Problem statement: Among the lines below, copy each one in which "trailerTable" appears.

══ Source data

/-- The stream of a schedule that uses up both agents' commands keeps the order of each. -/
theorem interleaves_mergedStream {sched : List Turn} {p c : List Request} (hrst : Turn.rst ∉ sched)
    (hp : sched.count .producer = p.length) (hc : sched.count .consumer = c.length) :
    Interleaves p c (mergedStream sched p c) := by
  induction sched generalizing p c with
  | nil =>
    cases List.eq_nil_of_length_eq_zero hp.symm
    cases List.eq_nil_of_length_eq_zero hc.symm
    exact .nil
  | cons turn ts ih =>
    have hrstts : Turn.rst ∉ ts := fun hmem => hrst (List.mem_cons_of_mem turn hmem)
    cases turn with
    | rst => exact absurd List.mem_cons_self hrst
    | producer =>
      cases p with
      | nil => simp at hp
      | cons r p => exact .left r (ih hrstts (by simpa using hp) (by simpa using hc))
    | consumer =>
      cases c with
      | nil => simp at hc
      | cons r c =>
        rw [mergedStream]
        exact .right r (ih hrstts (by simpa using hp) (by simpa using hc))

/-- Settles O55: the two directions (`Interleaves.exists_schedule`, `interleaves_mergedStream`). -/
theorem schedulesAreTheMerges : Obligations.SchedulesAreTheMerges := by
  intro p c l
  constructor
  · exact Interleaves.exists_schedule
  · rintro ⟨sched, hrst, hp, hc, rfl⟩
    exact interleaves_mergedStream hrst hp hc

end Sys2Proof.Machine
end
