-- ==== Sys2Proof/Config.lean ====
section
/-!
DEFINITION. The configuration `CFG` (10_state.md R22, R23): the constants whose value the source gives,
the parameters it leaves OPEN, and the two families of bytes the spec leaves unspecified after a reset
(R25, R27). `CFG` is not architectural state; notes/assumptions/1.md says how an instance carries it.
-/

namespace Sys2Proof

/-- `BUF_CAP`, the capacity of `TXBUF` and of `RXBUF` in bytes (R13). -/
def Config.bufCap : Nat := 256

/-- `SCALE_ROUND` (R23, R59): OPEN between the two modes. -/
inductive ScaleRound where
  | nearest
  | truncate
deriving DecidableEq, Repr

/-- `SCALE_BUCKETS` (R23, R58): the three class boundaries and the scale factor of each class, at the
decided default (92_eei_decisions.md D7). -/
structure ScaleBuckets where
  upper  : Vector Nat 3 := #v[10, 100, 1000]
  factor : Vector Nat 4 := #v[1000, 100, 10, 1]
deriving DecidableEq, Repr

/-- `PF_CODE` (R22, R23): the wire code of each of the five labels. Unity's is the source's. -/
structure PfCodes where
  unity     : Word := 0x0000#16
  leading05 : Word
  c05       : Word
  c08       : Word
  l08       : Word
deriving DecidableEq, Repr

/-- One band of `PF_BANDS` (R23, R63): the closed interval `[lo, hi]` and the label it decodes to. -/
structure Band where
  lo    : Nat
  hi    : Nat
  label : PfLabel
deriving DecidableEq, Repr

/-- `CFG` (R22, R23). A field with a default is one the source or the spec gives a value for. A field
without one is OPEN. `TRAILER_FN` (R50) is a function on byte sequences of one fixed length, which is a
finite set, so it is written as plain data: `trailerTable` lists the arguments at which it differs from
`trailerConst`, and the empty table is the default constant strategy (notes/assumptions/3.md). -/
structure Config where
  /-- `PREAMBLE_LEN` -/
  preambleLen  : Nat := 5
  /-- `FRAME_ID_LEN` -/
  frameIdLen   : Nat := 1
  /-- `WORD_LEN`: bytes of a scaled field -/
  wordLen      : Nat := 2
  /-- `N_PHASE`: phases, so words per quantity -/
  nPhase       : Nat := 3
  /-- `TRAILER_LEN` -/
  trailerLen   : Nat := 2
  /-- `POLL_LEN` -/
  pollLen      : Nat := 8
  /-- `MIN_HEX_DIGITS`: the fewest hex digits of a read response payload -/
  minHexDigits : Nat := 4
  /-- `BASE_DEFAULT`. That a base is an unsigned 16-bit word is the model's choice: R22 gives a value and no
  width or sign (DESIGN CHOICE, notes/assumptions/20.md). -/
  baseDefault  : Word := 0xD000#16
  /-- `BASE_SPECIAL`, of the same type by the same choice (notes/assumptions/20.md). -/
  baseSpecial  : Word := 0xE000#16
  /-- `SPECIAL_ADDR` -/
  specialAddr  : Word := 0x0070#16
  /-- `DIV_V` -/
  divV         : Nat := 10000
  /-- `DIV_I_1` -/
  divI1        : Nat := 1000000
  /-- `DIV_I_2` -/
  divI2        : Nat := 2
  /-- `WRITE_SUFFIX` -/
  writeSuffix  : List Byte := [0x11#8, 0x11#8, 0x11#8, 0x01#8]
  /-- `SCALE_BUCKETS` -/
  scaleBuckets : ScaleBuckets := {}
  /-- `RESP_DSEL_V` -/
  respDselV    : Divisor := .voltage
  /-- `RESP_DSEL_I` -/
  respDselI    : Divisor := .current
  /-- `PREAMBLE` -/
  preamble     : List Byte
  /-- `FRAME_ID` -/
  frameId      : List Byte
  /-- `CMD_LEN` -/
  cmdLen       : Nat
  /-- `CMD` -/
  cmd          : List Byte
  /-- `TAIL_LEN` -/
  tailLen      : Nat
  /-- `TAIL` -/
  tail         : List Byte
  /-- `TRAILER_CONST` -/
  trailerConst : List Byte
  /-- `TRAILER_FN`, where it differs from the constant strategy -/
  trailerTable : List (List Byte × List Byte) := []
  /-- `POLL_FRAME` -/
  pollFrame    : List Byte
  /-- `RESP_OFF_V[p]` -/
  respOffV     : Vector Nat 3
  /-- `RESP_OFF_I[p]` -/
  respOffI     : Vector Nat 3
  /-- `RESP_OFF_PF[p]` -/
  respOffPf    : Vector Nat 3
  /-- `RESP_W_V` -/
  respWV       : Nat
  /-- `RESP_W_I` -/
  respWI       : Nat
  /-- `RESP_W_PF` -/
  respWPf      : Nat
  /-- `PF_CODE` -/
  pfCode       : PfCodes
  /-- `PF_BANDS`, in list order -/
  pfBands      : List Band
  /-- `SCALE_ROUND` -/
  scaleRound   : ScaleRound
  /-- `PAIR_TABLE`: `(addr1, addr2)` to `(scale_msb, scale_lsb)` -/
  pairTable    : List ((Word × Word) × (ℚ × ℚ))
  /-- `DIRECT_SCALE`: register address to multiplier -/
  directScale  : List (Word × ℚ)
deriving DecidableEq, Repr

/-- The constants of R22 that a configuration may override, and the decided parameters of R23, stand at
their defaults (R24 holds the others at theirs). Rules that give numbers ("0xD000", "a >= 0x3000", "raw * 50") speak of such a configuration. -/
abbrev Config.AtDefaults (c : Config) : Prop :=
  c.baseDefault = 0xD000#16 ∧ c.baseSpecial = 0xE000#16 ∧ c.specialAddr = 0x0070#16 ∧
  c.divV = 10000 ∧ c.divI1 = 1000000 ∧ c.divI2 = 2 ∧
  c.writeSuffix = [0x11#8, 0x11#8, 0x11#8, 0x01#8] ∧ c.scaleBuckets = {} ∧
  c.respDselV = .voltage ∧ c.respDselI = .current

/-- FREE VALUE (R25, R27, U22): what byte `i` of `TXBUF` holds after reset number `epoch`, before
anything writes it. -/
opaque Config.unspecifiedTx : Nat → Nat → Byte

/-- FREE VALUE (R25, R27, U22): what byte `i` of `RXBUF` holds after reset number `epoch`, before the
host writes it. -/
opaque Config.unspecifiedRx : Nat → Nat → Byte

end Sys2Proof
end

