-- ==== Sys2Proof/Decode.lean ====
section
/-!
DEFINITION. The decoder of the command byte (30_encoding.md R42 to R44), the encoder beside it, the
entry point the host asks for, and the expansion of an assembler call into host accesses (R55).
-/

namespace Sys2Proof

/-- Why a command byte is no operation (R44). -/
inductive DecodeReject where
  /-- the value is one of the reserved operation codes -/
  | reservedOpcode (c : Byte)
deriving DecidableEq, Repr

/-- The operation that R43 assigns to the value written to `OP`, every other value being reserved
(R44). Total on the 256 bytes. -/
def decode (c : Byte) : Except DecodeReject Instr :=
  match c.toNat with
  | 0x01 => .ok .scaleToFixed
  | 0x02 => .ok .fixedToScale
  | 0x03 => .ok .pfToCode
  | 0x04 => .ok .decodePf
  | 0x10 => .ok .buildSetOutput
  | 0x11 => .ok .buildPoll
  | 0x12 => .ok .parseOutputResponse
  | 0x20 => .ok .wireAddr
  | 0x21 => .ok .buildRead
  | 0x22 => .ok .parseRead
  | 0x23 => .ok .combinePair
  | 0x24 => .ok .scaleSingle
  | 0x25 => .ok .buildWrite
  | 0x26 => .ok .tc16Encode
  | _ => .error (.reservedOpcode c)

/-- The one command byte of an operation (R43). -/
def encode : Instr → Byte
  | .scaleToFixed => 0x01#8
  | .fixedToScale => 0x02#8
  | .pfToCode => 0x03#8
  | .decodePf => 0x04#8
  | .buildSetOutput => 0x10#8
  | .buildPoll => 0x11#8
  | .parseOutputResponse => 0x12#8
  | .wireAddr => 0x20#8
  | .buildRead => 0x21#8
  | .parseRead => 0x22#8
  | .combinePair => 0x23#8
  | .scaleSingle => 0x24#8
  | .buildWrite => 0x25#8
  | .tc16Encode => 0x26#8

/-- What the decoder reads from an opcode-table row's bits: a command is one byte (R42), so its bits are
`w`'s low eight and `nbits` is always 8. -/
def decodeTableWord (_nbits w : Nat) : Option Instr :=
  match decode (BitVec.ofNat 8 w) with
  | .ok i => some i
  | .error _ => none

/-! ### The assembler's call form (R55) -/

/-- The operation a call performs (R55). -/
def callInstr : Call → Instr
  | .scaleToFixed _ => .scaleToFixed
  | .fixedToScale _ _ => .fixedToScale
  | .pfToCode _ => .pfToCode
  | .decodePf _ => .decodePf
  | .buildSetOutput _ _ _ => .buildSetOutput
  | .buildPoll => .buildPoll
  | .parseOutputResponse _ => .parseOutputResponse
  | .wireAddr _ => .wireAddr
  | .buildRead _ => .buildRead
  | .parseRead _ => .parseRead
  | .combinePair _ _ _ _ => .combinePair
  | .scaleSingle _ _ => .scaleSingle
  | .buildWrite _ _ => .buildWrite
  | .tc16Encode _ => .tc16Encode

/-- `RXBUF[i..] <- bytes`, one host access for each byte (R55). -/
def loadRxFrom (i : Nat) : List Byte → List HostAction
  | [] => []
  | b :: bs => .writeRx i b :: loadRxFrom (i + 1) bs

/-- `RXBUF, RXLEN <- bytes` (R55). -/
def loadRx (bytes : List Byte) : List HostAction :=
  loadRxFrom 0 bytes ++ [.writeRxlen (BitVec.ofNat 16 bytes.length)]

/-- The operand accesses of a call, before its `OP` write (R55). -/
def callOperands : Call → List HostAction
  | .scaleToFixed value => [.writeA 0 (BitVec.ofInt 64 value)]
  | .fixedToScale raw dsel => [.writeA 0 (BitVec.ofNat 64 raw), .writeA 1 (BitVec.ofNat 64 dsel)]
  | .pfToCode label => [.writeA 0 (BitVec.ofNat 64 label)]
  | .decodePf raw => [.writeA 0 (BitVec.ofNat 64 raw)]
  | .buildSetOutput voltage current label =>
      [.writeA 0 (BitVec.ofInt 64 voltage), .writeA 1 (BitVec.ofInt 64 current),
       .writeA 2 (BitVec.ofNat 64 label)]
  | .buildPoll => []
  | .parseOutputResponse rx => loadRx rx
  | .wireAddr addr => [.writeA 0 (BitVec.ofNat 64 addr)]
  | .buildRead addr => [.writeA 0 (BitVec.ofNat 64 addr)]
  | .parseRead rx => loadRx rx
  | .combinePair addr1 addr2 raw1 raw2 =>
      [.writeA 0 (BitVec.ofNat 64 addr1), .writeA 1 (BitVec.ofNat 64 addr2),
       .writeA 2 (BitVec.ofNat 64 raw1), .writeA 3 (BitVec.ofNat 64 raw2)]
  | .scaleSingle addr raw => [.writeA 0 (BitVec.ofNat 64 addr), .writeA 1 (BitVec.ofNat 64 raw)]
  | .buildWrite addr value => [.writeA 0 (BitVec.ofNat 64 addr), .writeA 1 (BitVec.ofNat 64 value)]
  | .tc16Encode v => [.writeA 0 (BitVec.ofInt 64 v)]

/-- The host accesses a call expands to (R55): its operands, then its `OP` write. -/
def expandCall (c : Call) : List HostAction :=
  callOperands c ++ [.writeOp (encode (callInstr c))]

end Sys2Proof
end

════
══ Source data

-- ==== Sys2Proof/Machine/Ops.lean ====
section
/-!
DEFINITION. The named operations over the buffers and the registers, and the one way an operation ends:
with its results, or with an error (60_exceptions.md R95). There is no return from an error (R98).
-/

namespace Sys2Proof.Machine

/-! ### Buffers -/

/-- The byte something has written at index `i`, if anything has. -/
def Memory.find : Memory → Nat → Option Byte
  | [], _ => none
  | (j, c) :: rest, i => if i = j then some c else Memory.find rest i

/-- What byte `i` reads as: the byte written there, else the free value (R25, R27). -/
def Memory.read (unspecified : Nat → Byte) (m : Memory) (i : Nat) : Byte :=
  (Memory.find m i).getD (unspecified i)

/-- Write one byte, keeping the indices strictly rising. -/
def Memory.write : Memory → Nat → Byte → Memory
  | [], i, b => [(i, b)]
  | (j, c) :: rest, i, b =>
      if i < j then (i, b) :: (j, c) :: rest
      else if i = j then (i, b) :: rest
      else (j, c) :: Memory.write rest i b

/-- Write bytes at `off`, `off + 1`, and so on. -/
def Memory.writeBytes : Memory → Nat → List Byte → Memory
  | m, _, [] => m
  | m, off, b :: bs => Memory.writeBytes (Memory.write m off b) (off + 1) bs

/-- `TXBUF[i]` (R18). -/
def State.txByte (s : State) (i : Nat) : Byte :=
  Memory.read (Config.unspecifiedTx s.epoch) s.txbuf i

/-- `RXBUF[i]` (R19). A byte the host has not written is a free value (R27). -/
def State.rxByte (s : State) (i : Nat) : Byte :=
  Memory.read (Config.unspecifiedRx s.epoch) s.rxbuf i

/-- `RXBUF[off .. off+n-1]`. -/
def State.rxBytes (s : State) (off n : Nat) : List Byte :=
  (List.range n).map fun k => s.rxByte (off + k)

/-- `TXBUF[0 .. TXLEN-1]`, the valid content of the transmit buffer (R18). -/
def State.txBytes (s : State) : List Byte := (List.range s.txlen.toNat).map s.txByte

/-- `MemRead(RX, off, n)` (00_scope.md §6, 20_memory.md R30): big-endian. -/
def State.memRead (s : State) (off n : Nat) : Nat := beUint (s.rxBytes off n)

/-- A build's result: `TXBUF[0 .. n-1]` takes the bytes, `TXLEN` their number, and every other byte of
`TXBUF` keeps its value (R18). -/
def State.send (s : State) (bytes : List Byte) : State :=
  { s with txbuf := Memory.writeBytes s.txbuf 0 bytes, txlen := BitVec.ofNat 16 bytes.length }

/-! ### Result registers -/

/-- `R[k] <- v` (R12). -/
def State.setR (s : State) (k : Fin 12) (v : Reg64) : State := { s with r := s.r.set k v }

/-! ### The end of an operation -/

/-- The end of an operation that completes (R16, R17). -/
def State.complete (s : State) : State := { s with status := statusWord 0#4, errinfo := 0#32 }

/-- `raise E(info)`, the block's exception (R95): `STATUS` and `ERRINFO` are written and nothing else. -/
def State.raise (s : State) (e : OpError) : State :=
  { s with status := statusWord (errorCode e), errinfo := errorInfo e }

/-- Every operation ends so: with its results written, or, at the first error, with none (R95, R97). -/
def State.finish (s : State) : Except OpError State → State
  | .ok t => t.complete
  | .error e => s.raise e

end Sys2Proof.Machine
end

════
══ Source data

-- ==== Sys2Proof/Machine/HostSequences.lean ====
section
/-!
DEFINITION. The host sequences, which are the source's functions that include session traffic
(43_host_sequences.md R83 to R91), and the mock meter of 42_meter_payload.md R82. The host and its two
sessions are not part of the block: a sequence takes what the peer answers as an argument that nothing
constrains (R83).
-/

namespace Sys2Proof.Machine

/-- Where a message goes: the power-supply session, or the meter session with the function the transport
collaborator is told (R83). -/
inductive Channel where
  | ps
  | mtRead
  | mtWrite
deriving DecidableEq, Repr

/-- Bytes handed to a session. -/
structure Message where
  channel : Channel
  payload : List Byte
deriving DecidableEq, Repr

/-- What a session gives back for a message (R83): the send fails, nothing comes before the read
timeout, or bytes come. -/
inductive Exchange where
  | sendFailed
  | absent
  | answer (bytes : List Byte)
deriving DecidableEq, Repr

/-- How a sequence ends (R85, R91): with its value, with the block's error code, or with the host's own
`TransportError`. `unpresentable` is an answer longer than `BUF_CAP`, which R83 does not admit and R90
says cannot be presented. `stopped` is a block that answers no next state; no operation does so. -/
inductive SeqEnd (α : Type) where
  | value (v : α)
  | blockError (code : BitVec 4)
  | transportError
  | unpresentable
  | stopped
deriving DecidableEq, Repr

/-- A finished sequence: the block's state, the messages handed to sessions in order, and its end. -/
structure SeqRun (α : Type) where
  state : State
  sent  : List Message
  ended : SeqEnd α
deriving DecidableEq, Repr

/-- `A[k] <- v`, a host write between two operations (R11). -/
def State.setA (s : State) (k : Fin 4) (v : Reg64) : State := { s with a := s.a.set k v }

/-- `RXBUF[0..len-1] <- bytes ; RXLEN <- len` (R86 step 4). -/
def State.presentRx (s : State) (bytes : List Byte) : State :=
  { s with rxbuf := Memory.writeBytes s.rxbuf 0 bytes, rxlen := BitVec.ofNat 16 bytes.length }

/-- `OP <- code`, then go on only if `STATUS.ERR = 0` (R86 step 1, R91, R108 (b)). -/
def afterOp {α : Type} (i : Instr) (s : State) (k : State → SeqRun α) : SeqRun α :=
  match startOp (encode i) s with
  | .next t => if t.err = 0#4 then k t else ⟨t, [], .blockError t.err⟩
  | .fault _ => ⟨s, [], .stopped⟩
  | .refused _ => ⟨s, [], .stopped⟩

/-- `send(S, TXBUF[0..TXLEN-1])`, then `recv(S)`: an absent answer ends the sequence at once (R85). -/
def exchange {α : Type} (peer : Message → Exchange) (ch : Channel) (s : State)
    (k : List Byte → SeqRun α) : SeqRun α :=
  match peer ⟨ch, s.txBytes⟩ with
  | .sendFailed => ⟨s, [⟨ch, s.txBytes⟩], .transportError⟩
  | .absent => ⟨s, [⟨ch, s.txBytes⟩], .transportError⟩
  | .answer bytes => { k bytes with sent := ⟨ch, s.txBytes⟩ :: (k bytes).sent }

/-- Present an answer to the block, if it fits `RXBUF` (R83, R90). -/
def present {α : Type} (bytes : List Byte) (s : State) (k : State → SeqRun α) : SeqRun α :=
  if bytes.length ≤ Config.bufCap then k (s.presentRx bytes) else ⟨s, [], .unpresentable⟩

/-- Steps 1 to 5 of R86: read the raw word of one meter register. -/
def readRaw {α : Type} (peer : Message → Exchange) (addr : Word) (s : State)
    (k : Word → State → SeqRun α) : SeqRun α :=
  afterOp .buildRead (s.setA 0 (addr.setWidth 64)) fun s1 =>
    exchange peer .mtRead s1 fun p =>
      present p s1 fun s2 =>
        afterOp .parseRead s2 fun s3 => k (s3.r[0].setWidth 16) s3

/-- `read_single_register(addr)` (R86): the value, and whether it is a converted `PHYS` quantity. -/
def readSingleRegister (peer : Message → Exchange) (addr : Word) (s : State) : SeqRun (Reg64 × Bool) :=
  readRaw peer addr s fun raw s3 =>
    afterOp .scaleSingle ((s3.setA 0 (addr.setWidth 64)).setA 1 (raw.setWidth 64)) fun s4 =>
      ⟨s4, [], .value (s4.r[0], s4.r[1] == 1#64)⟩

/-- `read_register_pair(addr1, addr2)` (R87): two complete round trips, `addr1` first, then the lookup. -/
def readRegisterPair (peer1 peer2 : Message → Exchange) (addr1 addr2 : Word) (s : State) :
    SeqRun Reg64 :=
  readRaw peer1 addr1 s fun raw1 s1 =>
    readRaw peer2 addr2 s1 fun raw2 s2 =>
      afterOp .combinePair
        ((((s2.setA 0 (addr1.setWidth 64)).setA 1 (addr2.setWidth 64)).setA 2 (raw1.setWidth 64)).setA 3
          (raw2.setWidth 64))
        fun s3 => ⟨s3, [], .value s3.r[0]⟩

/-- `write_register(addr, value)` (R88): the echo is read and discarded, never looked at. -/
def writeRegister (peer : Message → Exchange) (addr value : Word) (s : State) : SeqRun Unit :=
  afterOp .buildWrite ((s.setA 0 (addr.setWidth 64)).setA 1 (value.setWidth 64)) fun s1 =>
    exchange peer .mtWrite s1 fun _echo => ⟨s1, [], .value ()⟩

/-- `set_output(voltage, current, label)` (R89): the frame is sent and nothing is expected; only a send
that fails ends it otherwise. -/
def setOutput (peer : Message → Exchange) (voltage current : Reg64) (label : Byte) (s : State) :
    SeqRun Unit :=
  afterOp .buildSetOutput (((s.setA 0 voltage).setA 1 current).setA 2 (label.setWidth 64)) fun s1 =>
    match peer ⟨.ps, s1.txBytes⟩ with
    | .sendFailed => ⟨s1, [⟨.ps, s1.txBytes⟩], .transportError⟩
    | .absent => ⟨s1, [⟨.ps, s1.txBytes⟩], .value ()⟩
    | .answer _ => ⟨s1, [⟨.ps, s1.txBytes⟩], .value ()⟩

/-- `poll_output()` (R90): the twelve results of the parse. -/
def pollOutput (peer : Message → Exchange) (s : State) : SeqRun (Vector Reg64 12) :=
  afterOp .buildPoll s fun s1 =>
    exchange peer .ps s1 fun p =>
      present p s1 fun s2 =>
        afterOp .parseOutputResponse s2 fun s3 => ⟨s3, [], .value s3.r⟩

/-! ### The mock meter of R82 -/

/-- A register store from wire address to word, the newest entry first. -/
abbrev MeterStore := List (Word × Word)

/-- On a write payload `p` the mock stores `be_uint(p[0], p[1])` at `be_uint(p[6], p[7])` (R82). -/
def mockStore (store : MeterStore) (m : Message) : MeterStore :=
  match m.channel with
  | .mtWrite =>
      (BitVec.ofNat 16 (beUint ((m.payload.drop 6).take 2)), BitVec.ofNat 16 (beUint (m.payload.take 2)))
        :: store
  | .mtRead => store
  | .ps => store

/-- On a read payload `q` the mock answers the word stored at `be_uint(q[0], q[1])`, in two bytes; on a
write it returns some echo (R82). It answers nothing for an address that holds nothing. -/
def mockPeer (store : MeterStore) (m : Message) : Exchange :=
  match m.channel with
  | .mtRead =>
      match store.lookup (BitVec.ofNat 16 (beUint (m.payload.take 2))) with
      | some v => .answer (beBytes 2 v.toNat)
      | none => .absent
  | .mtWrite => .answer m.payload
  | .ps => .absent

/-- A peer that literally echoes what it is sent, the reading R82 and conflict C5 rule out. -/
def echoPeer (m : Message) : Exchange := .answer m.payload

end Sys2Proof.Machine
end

════

The completed task:
finite set, so it is written as plain data: `trailerTable` lists the arguments at which it differs from
  trailerTable : List (List Byte × List Byte) := []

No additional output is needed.